Kazakhstan–Saudi Arabia relations are foreign relations between Kazakhstan and Saudi Arabia. Kazakhstan has an embassy in Riyadh, while Saudi Arabia has an embassy in Astana.

==History==
Islam, which originated from the Arabian Peninsula, arrived to what would be Kazakhstan at the 7th and 8th century, though not until the Battle of Talas in 751, where Tang dynasty was defeated by the Abbasid Caliphate, was Islam able to flourish. Still, not until the collapse of Anxi Protectorate that eliminated Chinese influence and control, did Islam officially dominate the entire region. However, with the collapse of Arab influence in the region, the people of what would be modern Kazakhstan went on to have their own separate entities, with Kara-Khanid Khanate the first state to adopt Islam, yet it also marked the severance of Arab–Kazakh relations, which would not resurrect until the collapse of the Soviet Union.

==Modern relations==
Kazakhstan is the largest Central Asian nation and thus holds enormous importance to Saudi Arabia. The two nations established relations on 30 April 1994. In 2023 alone, trade relations between them reached a surplus of 71%. Since then, Saudi Arabia has invested $110 billion into Kazakhstan by 2024, and relations between two countries are described as strategic partnership. Kazakhstan also seeks to diversify partners to reduce dependence on Russia and China, which Saudi Arabia is considered to help fill the void.

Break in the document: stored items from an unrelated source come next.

/-- READ of a DOMAIN entry (R62); a word met on its way is decoded, and a poisoned one aborts the read (R333). -/
def State.readDomain (s : State) (r : Request) : Served :=
  if s.regionOutside r.index then .abort (rangeAt 0xFFFFFFFF) s
  else
    let size := s.domSize r.index r.sub
    if r.length ≠ 0 ∧ (32768 < r.length ∨ size < r.offset + r.length ∨ s.responseTooLong r r.length) then .abort ⟨abLenHigh, size⟩ s
    else match s.askDomain (if r.length = 0 then none else readDomainCode r.index) with
      | (.wait, s) => .stalled s
      | (.failed, s) => .abort ⟨abDomainFail, 0⟩ s
      | (.ready, s) =>
        let s := match s.domRegion r.index with
          | some a => if r.length = 0 then s else s.settle (a + r.offset) r.length
          | none => s
        match (if r.length = 0 then none else s.domPoison r.index r.offset r.length) with
        | some a => .abort ⟨abPoisoned, 0⟩ (s.consumePoison a)
        | none =>
          .answer { stale := s.stale r.index r.sub, aux := s.changeCount r.index r.sub, epoch := epochEntry s.epoch,
                    data := if r.length = 0 then leBytes 4 size else s.domBytes r.index r.sub r.offset r.length } s

/-- READ (R62). -/
def State.opRead (s : State) (r : Request) (e : Entry) : Served :=
  if e.type = .domain then s.readDomain r
  else .answer { stale := s.stale r.index r.sub, epoch := epochEntry s.epoch, data := leBytes e.type.size (s.valueOf r.index r.sub) } s

/-- READ_STAGED (R63). -/
def State.opReadStaged (s : State) (r : Request) (e : Entry) : Served :=
  match s.host.openSet.find? (fun it => it.index == r.index && it.sub == r.sub) with
  | none => .abort s.stateAbort s
  | some it =>
    match it.value with
    | .num v => .answer { epoch := epochEntry s.epoch, data := leBytes e.type.size v } s
    | .bytes l =>
      if s.responseTooLong r r.length then .abort ⟨abLenHigh, l.length⟩ s
      else match segmentOf r l.length (fun off n => sliceBytes l off n) with
        | .error a => .abort a s
        | .ok d => .answer { epoch := epochEntry s.epoch, data := d } s

/-- The value of a SNAPSHOT item: configuration that governs the epoch, counters and measurements as latched at its tick (R47). -/
def State.snapValue (s : State) (e : Entry) (index sub : Nat) : Nat :=
  if e.access = .ro ∧ !s.host.latched.isEmpty ∧ (findEntry index sub).isSome then
    tget (entryDefault index sub) (ck index sub) s.host.latched
  else s.valueOf index sub

/-- One item of a SNAPSHOT response (R64). -/
def State.snapItem (s : State) (index sub : Nat) : List Byte :=
  match s.entryFault 3 index sub with
  | .error a => leBytes 1 a.code ++ leBytes 3 0
  | .ok e =>
    if e.type = .domain then leBytes 1 abRange ++ leBytes 3 0
    else leBytes 1 0 ++ leBytes 1 (b2n (s.stale index sub)) ++ leBytes 2 e.type.size
      ++ padded (leBytes e.type.size (s.snapValue e index sub))

/-- SNAPSHOT (R64). -/
def State.opSnapshot (s : State) (r : Request) : Served :=
  let data := (List.range r.count).flatMap (fun k => s.snapItem (fieldLE r.data (4 * k) 2) (fieldLE r.data (4 * k + 2) 1))
  if s.responseTooLong r data.length then .abort ⟨abLenHigh, 0⟩ s
  else .answer { aux := r.count, epoch := epochEntry s.epoch, data := data } s

/-! Staging (R40, R65) -/

/-- A value in the place of an earlier one of the same element, else behind the others. -/
def putStaged (it : StagedItem) : List StagedItem → List StagedItem
  | [] => [it]
  | x :: t => if x.index = it.index ∧ x.sub = it.sub then it :: t else x :: putStaged it t

/-- A value enters the open staging set, within its limits. -/
def State.stage (s : State) (it : StagedItem) : Except Abort State :=
  let l := putStaged it s.host.openSet
  if 4096 < l.length ∨ 8388608 < stagedBytes l then .error ⟨abStagingFull, 0⟩
  else .ok { s with host := { s.host with openSet := l } }

/-! Writes of scalars (R58) -/

/-- Is a channel's element of an entry under a reservation (R338, Table 15.5)? -/
def State.reservedElement (s : State) (index sub : Nat) : Bool :=
  (index == Ix.DmaHopLimit || index == Ix.DmaChannelCtrl || index == Ix.DmaAppendPoll || index == Ix.DmaAbort) && s.dmaReserved (sub - 1)

/-- A command's effect with the domain it needs: an early refusal first, then the domain, then the effect (R58, R69). -/
def State.acting (s : State) (d : Option Nat) (f : State → Res) : Served :=
  match f s with
  | .error a => if earlyCode a.code then .abort a s else
    match s.askDomain d with
    | (.wait, t) => .stalled t
    | (.failed, t) => .abort ⟨abDomainFail, 0⟩ t
    | (.ready, t) => match f t with
      | .error b => .abort b t
      | .ok u => u.done
  | .ok _ =>
    match s.askDomain d with
    | (.wait, t) => .stalled t
    | (.failed, t) => .abort ⟨abDomainFail, 0⟩ t
    | (.ready, t) => match f t with
      | .error b => .abort b t
      | .ok u => u.done

/-- WRITE or STAGE of an entry that is not a DOMAIN (R58, R65). -/
def State.opScalar (s : State) (r : Request) (e : Entry) : Served :=
  if e.type.size < r.length then .abort ⟨abLenHigh, e.type.size⟩ s
  else if r.length < e.type.size then .abort ⟨abLenLow, e.type.size⟩ s
  else
    let v := keptValue e (fieldLE r.data 0 e.type.size)
    if !s.scalarOk e r.index r.sub v then .abort (rangeAt 0) s
    else if r.op = 5 then
      match s.stage ⟨r.index, r.sub, .num v⟩ with
      | .error a => .abort a s
      | .ok t => t.done
    else if s.reservedElement r.index r.sub then .abort (leaseAbort 0x05000000) s
    else if e.type = .bool ∧ e.access = .cmd ∧ v = 0 then s.done
    else s.acting (writeDomainCode r.index) (fun s => s.writeScalar r.index r.sub v)

/-! DOMAIN transfers (R67, R68) -/

/-- The bytes a segment carries. -/
def segData (r : Request) : List Byte := r.data.take r.length

/-- A fault of a FIRST segment. -/
def State.firstFault (s : State) (r : Request) : Option Abort :=
  let z := domSizes r.index
  let size := s.domSize r.index r.sub
  if (s.transferOf r.index r.sub).isNone ∧ 4 ≤ s.host.transfers.length then some s.stateAbort
  else if z.2 < r.param then some ⟨abLenHigh, size⟩
  else if r.param < z.1 then some ⟨abLenLow, size⟩
  else if 32768 < r.length ∨ r.param < r.length then some ⟨abLenHigh, size⟩
  else if r.length = 0 ∧ !(r.param == 0 && r.last) then some ⟨abLenLow, size⟩
  else if r.last ∧ r.length < r.param then some ⟨abLenLow, size⟩
  else if r.offset ≠ 0 then some (rangeAt 0xFFFFFFFF)
  else if !r.last ∧ r.length = r.param then some (rangeAt 0xFFFFFFFF)
  else none
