-- ==== Sys2Proof/Machine/ExecPower.lean ====
section
/-! DEFINITION. The commands of power control, reset, boot, keys and boundary scan: one meaning each. -/
namespace Sys2Proof.Machine

/-! Domains, the Governor and clocks -/

/-- DOMAIN_READY (R352): the signals of a waking domain that have come. -/
def execDomainReady (domain : Nat) (good osc init : Bool) (s : State) : Answered := .next (s.domainReady domain good osc init)
/-- DOMAIN_WAKE_TIMEOUT (R363). -/
def execDomainWakeTimeout (domain : Nat) (s : State) : Answered := .next ((s.wakeTimeout domain).failStalled s domain)
/-- ARCH_INIT_LIMIT (R363). -/
def execArchInitLimit (s : State) : Answered := .next (s.archInitLimit.failStalled s 5)
/-- DOMAIN_IDLE_OFF (R362). -/
def execDomainIdleOff (domain : Nat) (s : State) : Answered := .next (s.idleOff domain)
/-- DOMAIN_SWITCH_OFF_DONE (R352). -/
def execDomainSwitchOffDone (domain : Nat) (s : State) : Answered := .next (s.switchOffDone domain).goOn
/-- GOV_PLANNED_WAKE (R358). -/
def execGovPlannedWake (course : Nat) (s : State) : Answered := .next (s.plannedWake course)
/-- GOV_DORMANT_REQUEST (R361). -/
def execGovDormantRequest (s : State) : Answered := .next s.dormantRequest
/-- GOV_WAKE_NOW (R366): a write of `GovWakeNow`. -/
def execGovWakeNow (w : Caller) (v : Nat) (s : State) : Answered := .next (s.order w Ix.GovWakeNow 0 v)
/-- REFCLK_LOSS (R365). -/
def execRefclkLoss (s : State) : Answered := .next s.refclkLoss
/-- CLOCK_RETURN (R364). -/
def execClockReturn (s : State) : Answered := .next s.clockReturn.goOn
/-- POWER_HOLD (R368): a write of `PowerRequest` that holds a course. -/
def execPowerHold (w : Caller) (course : Nat) (s : State) : Answered := .next (s.order w Ix.PowerRequest 0 (course * 256 + 3))
/-- POWER_RELEASE (R368): a write of `PowerRequest` that releases a course. -/
def execPowerRelease (w : Caller) (course : Nat) (s : State) : Answered := .next (s.order w Ix.PowerRequest 0 (course * 256))

/-! Resets -/

/-- POWER_ON (R374): the supply is below its power-on threshold. -/
def execPowerOn (s : State) : Answered := .next (s.assertSource 0)
/-- BROWN_OUT (R374). -/
def execBrownOut (s : State) : Answered := .next (s.assertSource 1)
/-- RST_N_LOW (R374). -/
def execRstNLow (s : State) : Answered := .next s.rstLow
/-- RST_N_HIGH (R374): with the straps as they stand. -/
def execRstNHigh (straps : Nat) (s : State) : Answered := .next (s.rstHigh straps)
/-- KEYSTONE_WATCHDOG (R374). -/
def execKeystoneWatchdog (s : State) : Answered := .next s.keystoneWatchdog
/-- CRITICAL_PARITY (R374). -/
def execCriticalParity (s : State) : Answered := .next (s.assertSource 7)
/-- SHADOW_UNCORRECTABLE (R231). -/
def execShadowUncorrectable (s : State) : Answered := .next (s.assertSource 2)
/-- RESET_SOURCE_RELEASE (R375): the source by its bit of Table 17.2, with the straps as they stand. -/
def execResetSourceRelease (bit straps : Nat) (s : State) : Answered := .next (s.sourceRelease bit straps)
/-- RESET_REQUEST_COLD (R381): a write of `ResetRequest`. -/
def execResetRequestCold (w : Caller) (s : State) : Answered := .next (s.order w Ix.ResetRequest 0 0x5A01)
/-- RESET_REQUEST_WARM (R381): a write of `ResetRequest`. -/
def execResetRequestWarm (w : Caller) (s : State) : Answered := .next (s.order w Ix.ResetRequest 0 0x5A02)
/-- LINK_COMMAND_ASSERT (R381). -/
def execLinkCommandAssert (s : State) : Answered := .next s.linkCommandAssert
/-- RESET_CAUSE_CLEAR (R377): a write of `ResetCauseClear`. -/
def execResetCauseClear (w : Caller) (v : Nat) (s : State) : Answered := .next (s.order w Ix.ResetCauseClear 0 v)
/-- DOMAIN_RESET (R382): a write of `DomainReset`. -/
def execDomainReset (w : Caller) (domain : Nat) (s : State) : Answered := .next (s.order w Ix.DomainReset 0 domain)
/-- DOMAIN_RESET_DONE (R382). -/
def execDomainResetDone (domain : Nat) (s : State) : Answered := .next (s.domainResetDone domain).goOn

/-! Boot, keys and identity -/

/-- BOOT_IMAGE_READ_DONE (R386). -/
def execBootImageReadDone (s : State) : Answered := .next s.imageReadDone.bootContinue
/-- BOOT_READ_TIMEOUT (R387). -/
def execBootReadTimeout (s : State) : Answered := .next s.bootReadTimeout.bootContinue
/-- BOOT_IMAGE_LOAD (R387): the segment that ends a write of `BootImageLoad`. -/
def execBootImageLoad (r : Request) (s : State) : Answered := .next (s.orderSegment Ix.BootImageLoad r)
/-- KEY_REVOKE (R390): a write of `KeyRevoke`. -/
def execKeyRevoke (w : Caller) (record : List Byte) (s : State) : Answered := .next (s.orderRecord w Ix.KeyRevoke record)
/-- KEY_REVOKED (R390). -/
def execKeyRevoked (s : State) : Answered := .next s.keyRevoked
/-- ATTEST_REQUEST (R392): a write of `AttestRequest`. -/
def execAttestRequest (w : Caller) (nonce : List Byte) (s : State) : Answered := .next (s.orderRecord w Ix.AttestRequest nonce)
/-- ATTEST_DONE (R392). -/
def execAttestDone (s : State) : Answered := .next s.attestDone
/-- IDENTITY_SIGN (R392): a write of `IdentitySign`. -/
def execIdentitySign (w : Caller) (digest : List Byte) (s : State) : Answered := .next (s.orderRecord w Ix.IdentitySign digest)
/-- SIGN_DONE (R392). -/
def execSignDone (s : State) : Answered := .next s.signDone

/-! Boundary scan (R394) -/

/-- TEST_LOGIC_RESET (R394): IDCODE is selected. -/
def execTestLogicReset (straps : Nat) (s : State) : Answered := .next (s.scanOther 1 straps)
/-- IDCODE (R394). -/
def execIdcode (straps : Nat) (s : State) : Answered := .next (s.scanOther 1 straps)
/-- SAMPLE_PRELOAD (R394): the cells shifted in. -/
def execSamplePreload (cells : List Bool) (straps : Nat) (s : State) : Answered := .next (s.scanPreload cells straps)
/-- EXTEST (R394). -/
def execExtest (s : State) : Answered := .next (s.scanTest 3)
/-- EXTEST_PULSE (R394). -/
def execExtestPulse (s : State) : Answered := .next (s.scanTest 4)
/-- EXTEST_TRAIN (R394). -/
def execExtestTrain (s : State) : Answered := .next (s.scanTest 5)
/-- CLAMP (R394). -/
def execClamp (s : State) : Answered := .next (s.scanTest 6)
/-- HIGHZ (R394). -/
def execHighz (s : State) : Answered := .next (s.scanTest 7)
/-- BYPASS (R394). -/
def execBypass (straps : Nat) (s : State) : Answered := .next (s.scanOther 0xFF straps)

end Sys2Proof.Machine
end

Saudi Arabia and Kazakhstan are also major energy partners, both being oil-rich states. Both are members of OPEC, and both have supported each other in dealing with the energy issues.

In February 2025, Kazakhstan's ambassador to Saudi Arabia, Madiyar Menilbekov, in an interview with Saudi media, expressed desire to expand ties.

===Religious relations===
Following the collapse of USSR, Saudi Arabia has sought to actively promote the Salafi movement in Hanafi-dominated Kazakhstan. Saudi influence has been growing since 2000s, with more and more Saudi-funded Islamic schools preaching Salafi thoughts emerge in Kazakhstan. However, this is not well-perceived in Kazakhstan due to many attacks caused by Salafists across the country, which sought to portray itself as a Muslim nation with diverse culture; most Kazakh Salafis have largely opted to stay low to avoid problems.

In 2016, Kazakhstan nearly sought to ban Salafism from being practised in the country. Amidst the rise of Islamic radicalism, efforts to balance Islam and secularism are required.